Problem statement
The lines from the first line of the entries through the line containing "(arrive g s).hlk.rx" are to be repeated exactly, with both of those lines included.

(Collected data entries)
-- Opening Marker --

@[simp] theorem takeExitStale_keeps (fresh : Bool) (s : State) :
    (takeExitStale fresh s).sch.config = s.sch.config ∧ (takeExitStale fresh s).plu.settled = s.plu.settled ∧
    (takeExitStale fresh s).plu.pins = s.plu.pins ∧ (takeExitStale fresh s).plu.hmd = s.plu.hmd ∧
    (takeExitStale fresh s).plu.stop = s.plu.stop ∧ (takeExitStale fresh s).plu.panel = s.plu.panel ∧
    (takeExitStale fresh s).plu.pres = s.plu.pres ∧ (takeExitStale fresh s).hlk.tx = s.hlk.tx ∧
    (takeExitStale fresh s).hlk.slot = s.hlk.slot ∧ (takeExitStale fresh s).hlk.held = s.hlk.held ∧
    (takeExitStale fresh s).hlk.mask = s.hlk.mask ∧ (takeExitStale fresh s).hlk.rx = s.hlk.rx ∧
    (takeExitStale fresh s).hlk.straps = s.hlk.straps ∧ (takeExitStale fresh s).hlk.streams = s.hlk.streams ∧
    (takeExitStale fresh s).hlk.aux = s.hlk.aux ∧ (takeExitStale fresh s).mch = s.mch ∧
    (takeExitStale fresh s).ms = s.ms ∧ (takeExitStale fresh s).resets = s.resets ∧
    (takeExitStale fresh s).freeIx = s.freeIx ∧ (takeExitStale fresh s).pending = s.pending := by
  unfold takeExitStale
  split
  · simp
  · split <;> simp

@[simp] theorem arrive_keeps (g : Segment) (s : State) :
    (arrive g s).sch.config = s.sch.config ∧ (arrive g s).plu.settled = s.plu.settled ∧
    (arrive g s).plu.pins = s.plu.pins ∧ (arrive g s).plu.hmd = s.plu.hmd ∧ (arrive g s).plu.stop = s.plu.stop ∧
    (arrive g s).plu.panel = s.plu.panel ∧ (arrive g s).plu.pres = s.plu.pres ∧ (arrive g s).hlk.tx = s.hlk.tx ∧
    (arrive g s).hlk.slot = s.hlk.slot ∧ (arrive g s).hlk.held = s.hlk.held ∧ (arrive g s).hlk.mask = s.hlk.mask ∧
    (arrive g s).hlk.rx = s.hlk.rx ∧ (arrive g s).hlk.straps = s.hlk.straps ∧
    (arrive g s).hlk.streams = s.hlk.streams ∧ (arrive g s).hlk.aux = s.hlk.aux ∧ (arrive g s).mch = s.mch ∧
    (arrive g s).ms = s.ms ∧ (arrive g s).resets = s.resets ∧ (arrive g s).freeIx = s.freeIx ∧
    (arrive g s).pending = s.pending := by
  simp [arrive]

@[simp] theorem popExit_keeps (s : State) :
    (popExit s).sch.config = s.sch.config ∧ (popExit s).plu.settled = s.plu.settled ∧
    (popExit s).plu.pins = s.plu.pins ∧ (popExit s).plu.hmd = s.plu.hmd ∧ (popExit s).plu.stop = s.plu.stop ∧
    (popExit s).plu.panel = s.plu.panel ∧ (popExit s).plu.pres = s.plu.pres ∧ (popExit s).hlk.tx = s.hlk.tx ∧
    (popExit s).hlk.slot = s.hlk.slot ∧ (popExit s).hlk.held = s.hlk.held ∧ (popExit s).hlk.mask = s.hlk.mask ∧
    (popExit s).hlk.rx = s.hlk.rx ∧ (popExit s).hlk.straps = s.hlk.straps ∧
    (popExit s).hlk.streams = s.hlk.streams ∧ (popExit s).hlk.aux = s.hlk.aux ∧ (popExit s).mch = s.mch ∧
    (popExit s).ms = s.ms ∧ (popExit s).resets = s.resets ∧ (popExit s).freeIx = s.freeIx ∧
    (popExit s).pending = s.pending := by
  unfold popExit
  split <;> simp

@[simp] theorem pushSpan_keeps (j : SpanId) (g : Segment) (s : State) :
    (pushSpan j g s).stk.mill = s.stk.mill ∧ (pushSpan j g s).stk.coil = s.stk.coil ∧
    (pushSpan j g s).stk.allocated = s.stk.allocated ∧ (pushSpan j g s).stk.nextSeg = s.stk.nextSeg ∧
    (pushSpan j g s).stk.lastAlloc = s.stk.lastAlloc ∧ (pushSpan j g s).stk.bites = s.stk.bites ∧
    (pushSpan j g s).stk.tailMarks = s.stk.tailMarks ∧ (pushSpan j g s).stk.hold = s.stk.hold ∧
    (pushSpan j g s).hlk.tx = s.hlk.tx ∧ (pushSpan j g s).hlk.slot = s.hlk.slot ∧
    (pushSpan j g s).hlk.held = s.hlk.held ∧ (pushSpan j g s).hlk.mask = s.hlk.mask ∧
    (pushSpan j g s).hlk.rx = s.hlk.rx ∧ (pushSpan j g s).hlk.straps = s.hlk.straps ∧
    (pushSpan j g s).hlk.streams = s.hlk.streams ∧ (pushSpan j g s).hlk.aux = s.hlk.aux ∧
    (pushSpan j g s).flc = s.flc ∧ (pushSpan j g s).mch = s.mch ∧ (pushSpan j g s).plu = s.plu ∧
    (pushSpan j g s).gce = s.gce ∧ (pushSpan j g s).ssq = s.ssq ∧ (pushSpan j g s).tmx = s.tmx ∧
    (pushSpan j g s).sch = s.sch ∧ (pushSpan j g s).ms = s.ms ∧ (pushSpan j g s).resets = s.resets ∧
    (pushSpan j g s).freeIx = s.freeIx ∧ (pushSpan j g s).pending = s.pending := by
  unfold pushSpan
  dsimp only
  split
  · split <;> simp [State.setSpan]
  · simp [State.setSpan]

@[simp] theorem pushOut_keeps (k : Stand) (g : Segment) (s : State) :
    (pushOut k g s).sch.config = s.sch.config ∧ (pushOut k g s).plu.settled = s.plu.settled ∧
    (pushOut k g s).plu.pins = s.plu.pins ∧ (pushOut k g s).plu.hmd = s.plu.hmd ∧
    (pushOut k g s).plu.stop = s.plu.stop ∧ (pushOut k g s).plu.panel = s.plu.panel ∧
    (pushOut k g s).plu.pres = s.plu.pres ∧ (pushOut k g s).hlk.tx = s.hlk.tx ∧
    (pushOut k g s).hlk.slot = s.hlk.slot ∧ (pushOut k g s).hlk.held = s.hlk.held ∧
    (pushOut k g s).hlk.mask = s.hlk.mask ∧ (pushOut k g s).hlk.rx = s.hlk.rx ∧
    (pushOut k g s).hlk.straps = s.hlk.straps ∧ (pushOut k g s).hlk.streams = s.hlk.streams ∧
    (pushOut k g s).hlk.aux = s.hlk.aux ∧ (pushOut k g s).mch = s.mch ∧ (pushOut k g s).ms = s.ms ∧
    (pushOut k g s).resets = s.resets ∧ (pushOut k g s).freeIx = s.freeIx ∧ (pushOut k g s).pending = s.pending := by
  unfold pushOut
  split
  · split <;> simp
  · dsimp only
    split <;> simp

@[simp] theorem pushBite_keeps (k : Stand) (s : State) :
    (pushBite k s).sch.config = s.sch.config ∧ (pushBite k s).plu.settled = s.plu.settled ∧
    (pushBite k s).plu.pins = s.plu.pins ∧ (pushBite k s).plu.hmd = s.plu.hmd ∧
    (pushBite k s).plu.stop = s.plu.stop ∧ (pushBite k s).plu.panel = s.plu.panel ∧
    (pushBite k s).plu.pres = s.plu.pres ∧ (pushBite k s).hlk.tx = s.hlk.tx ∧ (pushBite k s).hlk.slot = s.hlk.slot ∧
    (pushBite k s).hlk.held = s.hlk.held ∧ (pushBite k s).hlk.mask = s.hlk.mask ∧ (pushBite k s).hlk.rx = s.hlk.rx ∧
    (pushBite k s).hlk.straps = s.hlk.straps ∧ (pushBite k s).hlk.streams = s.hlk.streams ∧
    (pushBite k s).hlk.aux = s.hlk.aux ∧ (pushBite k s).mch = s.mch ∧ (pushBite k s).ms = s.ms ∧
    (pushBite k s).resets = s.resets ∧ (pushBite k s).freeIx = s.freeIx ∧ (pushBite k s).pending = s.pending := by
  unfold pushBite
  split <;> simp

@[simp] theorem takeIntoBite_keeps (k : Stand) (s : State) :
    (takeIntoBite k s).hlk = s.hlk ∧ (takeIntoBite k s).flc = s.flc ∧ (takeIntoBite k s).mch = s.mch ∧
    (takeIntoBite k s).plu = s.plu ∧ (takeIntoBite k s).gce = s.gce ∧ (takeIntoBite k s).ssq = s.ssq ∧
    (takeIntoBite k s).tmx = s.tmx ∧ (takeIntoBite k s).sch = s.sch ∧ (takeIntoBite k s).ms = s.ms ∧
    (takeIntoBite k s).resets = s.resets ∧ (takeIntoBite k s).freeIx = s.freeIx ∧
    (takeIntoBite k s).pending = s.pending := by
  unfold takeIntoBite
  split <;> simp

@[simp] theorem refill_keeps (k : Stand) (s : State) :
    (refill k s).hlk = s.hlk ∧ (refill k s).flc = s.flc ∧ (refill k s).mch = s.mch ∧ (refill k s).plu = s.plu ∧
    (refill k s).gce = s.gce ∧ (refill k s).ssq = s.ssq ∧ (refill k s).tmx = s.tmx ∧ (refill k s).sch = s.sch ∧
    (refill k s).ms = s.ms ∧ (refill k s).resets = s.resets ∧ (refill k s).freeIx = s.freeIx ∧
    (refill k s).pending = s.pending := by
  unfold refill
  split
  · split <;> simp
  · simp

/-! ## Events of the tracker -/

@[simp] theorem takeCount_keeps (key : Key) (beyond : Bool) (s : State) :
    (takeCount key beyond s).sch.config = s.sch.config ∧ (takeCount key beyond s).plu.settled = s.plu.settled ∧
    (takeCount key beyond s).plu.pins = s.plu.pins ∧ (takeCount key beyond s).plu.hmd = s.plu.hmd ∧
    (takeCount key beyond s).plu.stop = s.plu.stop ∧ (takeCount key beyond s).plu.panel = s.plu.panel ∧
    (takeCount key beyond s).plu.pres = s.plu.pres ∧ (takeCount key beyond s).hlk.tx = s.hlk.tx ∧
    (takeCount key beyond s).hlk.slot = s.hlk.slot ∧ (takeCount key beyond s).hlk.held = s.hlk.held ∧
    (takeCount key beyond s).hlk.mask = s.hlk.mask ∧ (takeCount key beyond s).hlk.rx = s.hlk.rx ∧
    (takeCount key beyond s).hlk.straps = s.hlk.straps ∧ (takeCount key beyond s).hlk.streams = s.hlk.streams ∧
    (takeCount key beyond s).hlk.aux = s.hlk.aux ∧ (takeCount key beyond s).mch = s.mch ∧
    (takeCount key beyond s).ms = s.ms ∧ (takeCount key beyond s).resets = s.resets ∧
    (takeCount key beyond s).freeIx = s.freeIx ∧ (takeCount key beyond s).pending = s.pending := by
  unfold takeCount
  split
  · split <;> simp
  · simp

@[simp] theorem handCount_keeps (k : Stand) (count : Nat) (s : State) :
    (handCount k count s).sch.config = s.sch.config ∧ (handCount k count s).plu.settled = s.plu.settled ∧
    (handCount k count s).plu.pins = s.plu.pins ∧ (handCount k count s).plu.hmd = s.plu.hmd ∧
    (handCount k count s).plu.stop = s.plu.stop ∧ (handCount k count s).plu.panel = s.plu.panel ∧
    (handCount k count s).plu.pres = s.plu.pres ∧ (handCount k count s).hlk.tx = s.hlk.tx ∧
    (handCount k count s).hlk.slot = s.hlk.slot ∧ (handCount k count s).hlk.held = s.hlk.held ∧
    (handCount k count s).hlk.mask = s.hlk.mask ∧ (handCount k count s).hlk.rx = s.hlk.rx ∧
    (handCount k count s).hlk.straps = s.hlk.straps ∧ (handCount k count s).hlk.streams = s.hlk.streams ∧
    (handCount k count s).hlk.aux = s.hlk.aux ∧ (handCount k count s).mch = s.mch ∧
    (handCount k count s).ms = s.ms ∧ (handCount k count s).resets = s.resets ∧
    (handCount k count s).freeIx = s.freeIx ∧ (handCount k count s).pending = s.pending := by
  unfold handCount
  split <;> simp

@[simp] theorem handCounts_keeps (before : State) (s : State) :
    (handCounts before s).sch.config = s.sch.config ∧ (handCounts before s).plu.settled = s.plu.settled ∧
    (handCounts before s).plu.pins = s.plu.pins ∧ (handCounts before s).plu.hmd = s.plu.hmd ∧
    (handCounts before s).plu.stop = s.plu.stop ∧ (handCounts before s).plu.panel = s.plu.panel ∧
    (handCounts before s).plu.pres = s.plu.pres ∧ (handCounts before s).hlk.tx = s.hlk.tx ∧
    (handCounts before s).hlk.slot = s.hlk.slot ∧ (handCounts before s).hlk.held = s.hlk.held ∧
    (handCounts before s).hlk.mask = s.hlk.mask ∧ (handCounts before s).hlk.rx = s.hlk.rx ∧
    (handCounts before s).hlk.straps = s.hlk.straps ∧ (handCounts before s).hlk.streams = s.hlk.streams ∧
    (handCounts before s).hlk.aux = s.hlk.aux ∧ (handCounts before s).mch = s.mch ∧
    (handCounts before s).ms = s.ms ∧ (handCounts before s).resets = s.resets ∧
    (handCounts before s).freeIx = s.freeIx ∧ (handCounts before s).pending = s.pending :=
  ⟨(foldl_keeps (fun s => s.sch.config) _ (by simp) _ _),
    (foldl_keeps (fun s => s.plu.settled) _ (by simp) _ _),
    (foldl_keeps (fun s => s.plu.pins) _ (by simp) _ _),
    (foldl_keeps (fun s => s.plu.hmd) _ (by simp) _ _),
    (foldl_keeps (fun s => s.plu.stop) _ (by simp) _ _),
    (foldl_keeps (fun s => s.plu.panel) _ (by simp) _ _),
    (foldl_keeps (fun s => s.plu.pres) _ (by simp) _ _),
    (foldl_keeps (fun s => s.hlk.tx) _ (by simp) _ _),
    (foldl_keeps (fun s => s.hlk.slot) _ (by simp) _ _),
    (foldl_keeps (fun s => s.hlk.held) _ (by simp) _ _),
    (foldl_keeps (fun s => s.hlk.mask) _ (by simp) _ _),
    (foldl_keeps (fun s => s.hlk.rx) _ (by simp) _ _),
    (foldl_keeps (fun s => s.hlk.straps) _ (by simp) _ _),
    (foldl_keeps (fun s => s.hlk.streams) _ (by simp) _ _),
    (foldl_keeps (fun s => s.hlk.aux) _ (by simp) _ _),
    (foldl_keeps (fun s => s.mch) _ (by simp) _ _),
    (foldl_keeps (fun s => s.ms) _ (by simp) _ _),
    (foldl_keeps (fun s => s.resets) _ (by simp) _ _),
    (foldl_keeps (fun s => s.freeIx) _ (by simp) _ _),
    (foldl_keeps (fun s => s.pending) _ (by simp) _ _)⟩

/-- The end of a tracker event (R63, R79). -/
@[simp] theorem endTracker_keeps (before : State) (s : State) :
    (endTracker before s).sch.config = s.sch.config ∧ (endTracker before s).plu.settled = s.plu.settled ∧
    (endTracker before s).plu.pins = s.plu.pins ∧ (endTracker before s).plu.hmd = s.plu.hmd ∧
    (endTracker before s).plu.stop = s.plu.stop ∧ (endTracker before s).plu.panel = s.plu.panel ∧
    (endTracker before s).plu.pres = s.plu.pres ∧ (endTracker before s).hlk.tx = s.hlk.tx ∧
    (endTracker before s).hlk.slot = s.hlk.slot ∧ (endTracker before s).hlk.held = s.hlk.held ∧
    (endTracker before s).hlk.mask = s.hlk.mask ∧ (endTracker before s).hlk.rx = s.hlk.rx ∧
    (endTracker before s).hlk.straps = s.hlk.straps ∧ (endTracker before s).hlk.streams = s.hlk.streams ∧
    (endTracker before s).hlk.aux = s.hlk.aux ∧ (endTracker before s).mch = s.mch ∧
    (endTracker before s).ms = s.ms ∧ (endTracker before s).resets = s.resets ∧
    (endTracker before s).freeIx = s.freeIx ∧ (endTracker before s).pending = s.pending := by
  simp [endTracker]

-- Closing Marker --

Completed task
@[simp] theorem takeExitStale_keeps (fresh : Bool) (s : State) :
    (takeExitStale fresh s).sch.config = s.sch.config ∧ (takeExitStale fresh s).plu.settled = s.plu.settled ∧
    (takeExitStale fresh s).plu.pins = s.plu.pins ∧ (takeExitStale fresh s).plu.hmd = s.plu.hmd ∧
    (takeExitStale fresh s).plu.stop = s.plu.stop ∧ (takeExitStale fresh s).plu.panel = s.plu.panel ∧
    (takeExitStale fresh s).plu.pres = s.plu.pres ∧ (takeExitStale fresh s).hlk.tx = s.hlk.tx ∧
    (takeExitStale fresh s).hlk.slot = s.hlk.slot ∧ (takeExitStale fresh s).hlk.held = s.hlk.held ∧
    (takeExitStale fresh s).hlk.mask = s.hlk.mask ∧ (takeExitStale fresh s).hlk.rx = s.hlk.rx ∧
    (takeExitStale fresh s).hlk.straps = s.hlk.straps ∧ (takeExitStale fresh s).hlk.streams = s.hlk.streams ∧
    (takeExitStale fresh s).hlk.aux = s.hlk.aux ∧ (takeExitStale fresh s).mch = s.mch ∧
    (takeExitStale fresh s).ms = s.ms ∧ (takeExitStale fresh s).resets = s.resets ∧
    (takeExitStale fresh s).freeIx = s.freeIx ∧ (takeExitStale fresh s).pending = s.pending := by
  unfold takeExitStale
  split
  · simp
  · split <;> simp

@[simp] theorem arrive_keeps (g : Segment) (s : State) :
    (arrive g s).sch.config = s.sch.config ∧ (arrive g s).plu.settled = s.plu.settled ∧
    (arrive g s).plu.pins = s.plu.pins ∧ (arrive g s).plu.hmd = s.plu.hmd ∧ (arrive g s).plu.stop = s.plu.stop ∧
    (arrive g s).plu.panel = s.plu.panel ∧ (arrive g s).plu.pres = s.plu.pres ∧ (arrive g s).hlk.tx = s.hlk.tx ∧
    (arrive g s).hlk.slot = s.hlk.slot ∧ (arrive g s).hlk.held = s.hlk.held ∧ (arrive g s).hlk.mask = s.hlk.mask ∧
    (arrive g s).hlk.rx = s.hlk.rx ∧ (arrive g s).hlk.straps = s.hlk.straps ∧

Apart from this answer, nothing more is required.